▸ What needs to be done
Would you retype each record exactly as given?

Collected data
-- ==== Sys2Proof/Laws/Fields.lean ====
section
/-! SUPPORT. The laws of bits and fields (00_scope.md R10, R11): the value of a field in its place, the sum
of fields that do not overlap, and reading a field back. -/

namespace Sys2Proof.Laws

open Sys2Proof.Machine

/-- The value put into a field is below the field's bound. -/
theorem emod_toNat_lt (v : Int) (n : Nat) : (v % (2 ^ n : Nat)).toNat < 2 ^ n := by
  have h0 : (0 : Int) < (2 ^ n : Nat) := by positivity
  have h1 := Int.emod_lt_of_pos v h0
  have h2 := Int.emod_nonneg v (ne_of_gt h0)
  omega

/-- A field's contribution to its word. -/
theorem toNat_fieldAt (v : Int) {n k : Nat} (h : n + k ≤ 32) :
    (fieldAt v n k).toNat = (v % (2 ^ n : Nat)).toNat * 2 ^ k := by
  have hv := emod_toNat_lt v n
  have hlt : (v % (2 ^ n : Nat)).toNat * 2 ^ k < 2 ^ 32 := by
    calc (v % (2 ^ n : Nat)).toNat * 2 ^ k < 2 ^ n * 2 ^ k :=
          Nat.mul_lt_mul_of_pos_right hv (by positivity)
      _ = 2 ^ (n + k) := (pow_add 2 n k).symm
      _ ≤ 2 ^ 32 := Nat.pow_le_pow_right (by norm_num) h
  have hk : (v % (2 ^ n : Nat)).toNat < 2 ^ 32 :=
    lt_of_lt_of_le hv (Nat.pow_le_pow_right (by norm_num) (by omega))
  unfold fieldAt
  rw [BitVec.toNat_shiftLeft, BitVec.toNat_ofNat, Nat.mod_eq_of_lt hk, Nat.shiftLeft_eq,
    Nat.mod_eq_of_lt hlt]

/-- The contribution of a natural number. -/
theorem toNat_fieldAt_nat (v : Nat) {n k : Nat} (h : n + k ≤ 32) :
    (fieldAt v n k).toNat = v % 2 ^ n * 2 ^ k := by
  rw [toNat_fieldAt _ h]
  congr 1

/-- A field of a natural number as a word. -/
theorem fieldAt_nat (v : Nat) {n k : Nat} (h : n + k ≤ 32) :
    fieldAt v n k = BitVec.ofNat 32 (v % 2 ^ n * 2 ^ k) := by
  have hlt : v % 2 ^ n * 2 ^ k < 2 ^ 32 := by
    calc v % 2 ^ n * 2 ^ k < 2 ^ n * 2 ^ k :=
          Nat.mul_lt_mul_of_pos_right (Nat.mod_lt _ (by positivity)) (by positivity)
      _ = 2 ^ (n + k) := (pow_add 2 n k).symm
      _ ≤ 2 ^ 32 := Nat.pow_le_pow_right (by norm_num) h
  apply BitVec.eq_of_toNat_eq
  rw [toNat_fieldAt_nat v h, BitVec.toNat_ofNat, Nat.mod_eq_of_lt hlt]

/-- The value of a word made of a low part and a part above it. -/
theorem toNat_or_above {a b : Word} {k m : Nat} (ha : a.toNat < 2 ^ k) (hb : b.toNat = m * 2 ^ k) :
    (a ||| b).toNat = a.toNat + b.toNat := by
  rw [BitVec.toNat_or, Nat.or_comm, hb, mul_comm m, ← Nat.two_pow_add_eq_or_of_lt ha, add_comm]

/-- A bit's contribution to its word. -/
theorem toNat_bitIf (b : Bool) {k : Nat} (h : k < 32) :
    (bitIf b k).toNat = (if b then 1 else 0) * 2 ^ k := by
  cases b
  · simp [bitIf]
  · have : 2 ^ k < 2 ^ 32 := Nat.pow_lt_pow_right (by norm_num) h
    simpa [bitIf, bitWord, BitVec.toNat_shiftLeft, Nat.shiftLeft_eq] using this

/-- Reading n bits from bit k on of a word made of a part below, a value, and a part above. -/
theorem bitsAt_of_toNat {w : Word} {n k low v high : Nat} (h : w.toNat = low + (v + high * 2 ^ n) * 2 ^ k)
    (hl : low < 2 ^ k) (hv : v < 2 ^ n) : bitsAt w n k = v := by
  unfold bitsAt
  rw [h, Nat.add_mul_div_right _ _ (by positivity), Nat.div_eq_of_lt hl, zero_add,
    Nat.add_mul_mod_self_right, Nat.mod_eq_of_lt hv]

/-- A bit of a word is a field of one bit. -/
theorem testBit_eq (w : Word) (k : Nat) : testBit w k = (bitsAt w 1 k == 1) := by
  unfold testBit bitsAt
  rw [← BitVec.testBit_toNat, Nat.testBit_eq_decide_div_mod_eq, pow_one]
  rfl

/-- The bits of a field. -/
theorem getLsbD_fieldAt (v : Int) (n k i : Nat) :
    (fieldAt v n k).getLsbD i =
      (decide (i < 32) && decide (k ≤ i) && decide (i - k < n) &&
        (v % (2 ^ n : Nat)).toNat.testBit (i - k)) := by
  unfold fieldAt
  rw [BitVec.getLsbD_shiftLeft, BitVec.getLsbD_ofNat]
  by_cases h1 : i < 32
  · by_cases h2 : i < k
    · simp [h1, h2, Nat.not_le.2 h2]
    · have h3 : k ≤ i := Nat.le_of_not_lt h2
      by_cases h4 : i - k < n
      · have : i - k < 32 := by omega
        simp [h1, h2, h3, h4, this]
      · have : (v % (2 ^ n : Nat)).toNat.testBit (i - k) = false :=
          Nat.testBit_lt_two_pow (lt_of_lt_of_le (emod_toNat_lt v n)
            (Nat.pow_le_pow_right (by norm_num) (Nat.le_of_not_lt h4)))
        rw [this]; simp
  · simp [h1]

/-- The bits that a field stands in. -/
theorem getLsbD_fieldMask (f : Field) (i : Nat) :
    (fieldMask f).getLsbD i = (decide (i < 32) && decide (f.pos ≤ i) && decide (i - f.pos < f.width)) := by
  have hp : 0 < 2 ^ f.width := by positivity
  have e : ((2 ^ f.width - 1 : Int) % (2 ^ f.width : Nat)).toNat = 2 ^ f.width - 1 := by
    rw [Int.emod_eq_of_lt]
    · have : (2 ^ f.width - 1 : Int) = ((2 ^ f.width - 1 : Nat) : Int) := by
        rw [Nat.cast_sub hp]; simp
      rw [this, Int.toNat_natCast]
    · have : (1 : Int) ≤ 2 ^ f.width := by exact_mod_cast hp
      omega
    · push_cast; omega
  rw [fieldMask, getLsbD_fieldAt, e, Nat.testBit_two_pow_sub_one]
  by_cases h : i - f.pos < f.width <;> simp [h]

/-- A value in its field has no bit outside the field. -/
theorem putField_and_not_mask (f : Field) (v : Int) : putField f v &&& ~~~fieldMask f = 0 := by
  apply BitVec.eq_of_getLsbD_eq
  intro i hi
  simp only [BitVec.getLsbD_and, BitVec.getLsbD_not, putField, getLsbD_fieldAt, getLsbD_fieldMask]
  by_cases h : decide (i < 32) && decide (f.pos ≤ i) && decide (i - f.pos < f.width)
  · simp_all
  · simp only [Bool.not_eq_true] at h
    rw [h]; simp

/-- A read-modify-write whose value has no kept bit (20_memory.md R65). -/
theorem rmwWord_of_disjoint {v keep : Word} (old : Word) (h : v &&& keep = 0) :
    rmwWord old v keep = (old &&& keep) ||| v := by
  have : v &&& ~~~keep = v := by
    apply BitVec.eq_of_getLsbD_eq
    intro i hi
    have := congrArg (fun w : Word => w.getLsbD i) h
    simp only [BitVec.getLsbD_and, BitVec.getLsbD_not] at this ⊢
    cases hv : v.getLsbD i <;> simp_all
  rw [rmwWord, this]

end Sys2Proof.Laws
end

▸ Written solution
-- ==== Sys2Proof/Laws/Fields.lean ====
section
/-! SUPPORT. The laws of bits and fields (00_scope.md R10, R11): the value of a field in its place, the sum
of fields that do not overlap, and reading a field back. -/

namespace Sys2Proof.Laws

open Sys2Proof.Machine

/-- The value put into a field is below the field's bound. -/
theorem emod_toNat_lt (v : Int) (n : Nat) : (v % (2 ^ n : Nat)).toNat < 2 ^ n := by
  have h0 : (0 : Int) < (2 ^ n : Nat) := by positivity
  have h1 := Int.emod_lt_of_pos v h0
  have h2 := Int.emod_nonneg v (ne_of_gt h0)
  omega

/-- A field's contribution to its word. -/
theorem toNat_fieldAt (v : Int) {n k : Nat} (h : n + k ≤ 32) :
    (fieldAt v n k).toNat = (v % (2 ^ n : Nat)).toNat * 2 ^ k := by
  have hv := emod_toNat_lt v n
  have hlt : (v % (2 ^ n : Nat)).toNat * 2 ^ k < 2 ^ 32 := by
    calc (v % (2 ^ n : Nat)).toNat * 2 ^ k < 2 ^ n * 2 ^ k :=
          Nat.mul_lt_mul_of_pos_right hv (by positivity)
      _ = 2 ^ (n + k) := (pow_add 2 n k).symm
      _ ≤ 2 ^ 32 := Nat.pow_le_pow_right (by norm_num) h
  have hk : (v % (2 ^ n : Nat)).toNat < 2 ^ 32 :=
    lt_of_lt_of_le hv (Nat.pow_le_pow_right (by norm_num) (by omega))
  unfold fieldAt
  rw [BitVec.toNat_shiftLeft, BitVec.toNat_ofNat, Nat.mod_eq_of_lt hk, Nat.shiftLeft_eq,
    Nat.mod_eq_of_lt hlt]

/-- The contribution of a natural number. -/
theorem toNat_fieldAt_nat (v : Nat) {n k : Nat} (h : n + k ≤ 32) :
    (fieldAt v n k).toNat = v % 2 ^ n * 2 ^ k := by
  rw [toNat_fieldAt _ h]
  congr 1

/-- A field of a natural number as a word. -/
theorem fieldAt_nat (v : Nat) {n k : Nat} (h : n + k ≤ 32) :
    fieldAt v n k = BitVec.ofNat 32 (v % 2 ^ n * 2 ^ k) := by
  have hlt : v % 2 ^ n * 2 ^ k < 2 ^ 32 := by
    calc v % 2 ^ n * 2 ^ k < 2 ^ n * 2 ^ k :=
          Nat.mul_lt_mul_of_pos_right (Nat.mod_lt _ (by positivity)) (by positivity)
      _ = 2 ^ (n + k) := (pow_add 2 n k).symm
      _ ≤ 2 ^ 32 := Nat.pow_le_pow_right (by norm_num) h
  apply BitVec.eq_of_toNat_eq
  rw [toNat_fieldAt_nat v h, BitVec.toNat_ofNat, Nat.mod_eq_of_lt hlt]

/-- The value of a word made of a low part and a part above it. -/
theorem toNat_or_above {a b : Word} {k m : Nat} (ha : a.toNat < 2 ^ k) (hb : b.toNat = m * 2 ^ k) :
    (a ||| b).toNat = a.toNat + b.toNat := by
  rw [BitVec.toNat_or, Nat.or_comm, hb, mul_comm m, ← Nat.two_pow_add_eq_or_of_lt ha, add_comm]

/-- A bit's contribution to its word. -/
theorem toNat_bitIf (b : Bool) {k : Nat} (h : k < 32) :
    (bitIf b k).toNat = (if b then 1 else 0) * 2 ^ k := by
  cases b
  · simp [bitIf]
  · have : 2 ^ k < 2 ^ 32 := Nat.pow_lt_pow_right (by norm_num) h
    simpa [bitIf, bitWord, BitVec.toNat_shiftLeft, Nat.shiftLeft_eq] using this

/-- Reading n bits from bit k on of a word made of a part below, a value, and a part above. -/
theorem bitsAt_of_toNat {w : Word} {n k low v high : Nat} (h : w.toNat = low + (v + high * 2 ^ n) * 2 ^ k)
    (hl : low < 2 ^ k) (hv : v < 2 ^ n) : bitsAt w n k = v := by
  unfold bitsAt
  rw [h, Nat.add_mul_div_right _ _ (by positivity), Nat.div_eq_of_lt hl, zero_add,
    Nat.add_mul_mod_self_right, Nat.mod_eq_of_lt hv]

/-- A bit of a word is a field of one bit. -/
theorem testBit_eq (w : Word) (k : Nat) : testBit w k = (bitsAt w 1 k == 1) := by
  unfold testBit bitsAt
  rw [← BitVec.testBit_toNat, Nat.testBit_eq_decide_div_mod_eq, pow_one]
  rfl

/-- The bits of a field. -/
theorem getLsbD_fieldAt (v : Int) (n k i : Nat) :
    (fieldAt v n k).getLsbD i =
      (decide (i < 32) && decide (k ≤ i) && decide (i - k < n) &&
        (v % (2 ^ n : Nat)).toNat.testBit (i - k)) := by
  unfold fieldAt
  rw [BitVec.getLsbD_shiftLeft, BitVec.getLsbD_ofNat]
  by_cases h1 : i < 32
  · by_cases h2 : i < k
    · simp [h1, h2, Nat.not_le.2 h2]
    · have h3 : k ≤ i := Nat.le_of_not_lt h2
      by_cases h4 : i - k < n
      · have : i - k < 32 := by omega
        simp [h1, h2, h3, h4, this]
      · have : (v % (2 ^ n : Nat)).toNat.testBit (i - k) = false :=
          Nat.testBit_lt_two_pow (lt_of_lt_of_le (emod_toNat_lt v n)
            (Nat.pow_le_pow_right (by norm_num) (Nat.le_of_not_lt h4)))
        rw [this]; simp
  · simp [h1]

/-- The bits that a field stands in. -/
theorem getLsbD_fieldMask (f : Field) (i : Nat) :
    (fieldMask f).getLsbD i = (decide (i < 32) && decide (f.pos ≤ i) && decide (i - f.pos < f.width)) := by
  have hp : 0 < 2 ^ f.width := by positivity
  have e : ((2 ^ f.width - 1 : Int) % (2 ^ f.width : Nat)).toNat = 2 ^ f.width - 1 := by
    rw [Int.emod_eq_of_lt]
    · have : (2 ^ f.width - 1 : Int) = ((2 ^ f.width - 1 : Nat) : Int) := by
        rw [Nat.cast_sub hp]; simp
      rw [this, Int.toNat_natCast]
    · have : (1 : Int) ≤ 2 ^ f.width := by exact_mod_cast hp
      omega
    · push_cast; omega
  rw [fieldMask, getLsbD_fieldAt, e, Nat.testBit_two_pow_sub_one]
  by_cases h : i - f.pos < f.width <;> simp [h]

/-- A value in its field has no bit outside the field. -/
theorem putField_and_not_mask (f : Field) (v : Int) : putField f v &&& ~~~fieldMask f = 0 := by
  apply BitVec.eq_of_getLsbD_eq
  intro i hi
  simp only [BitVec.getLsbD_and, BitVec.getLsbD_not, putField, getLsbD_fieldAt, getLsbD_fieldMask]
  by_cases h : decide (i < 32) && decide (f.pos ≤ i) && decide (i - f.pos < f.width)
  · simp_all
  · simp only [Bool.not_eq_true] at h
    rw [h]; simp

/-- A read-modify-write whose value has no kept bit (20_memory.md R65). -/
theorem rmwWord_of_disjoint {v keep : Word} (old : Word) (h : v &&& keep = 0) :
    rmwWord old v keep = (old &&& keep) ||| v := by
  have : v &&& ~~~keep = v := by
    apply BitVec.eq_of_getLsbD_eq
    intro i hi
    have := congrArg (fun w : Word => w.getLsbD i) h
    simp only [BitVec.getLsbD_and, BitVec.getLsbD_not] at this ⊢
    cases hv : v.getLsbD i <;> simp_all
  rw [rmwWord, this]

end Sys2Proof.Laws
end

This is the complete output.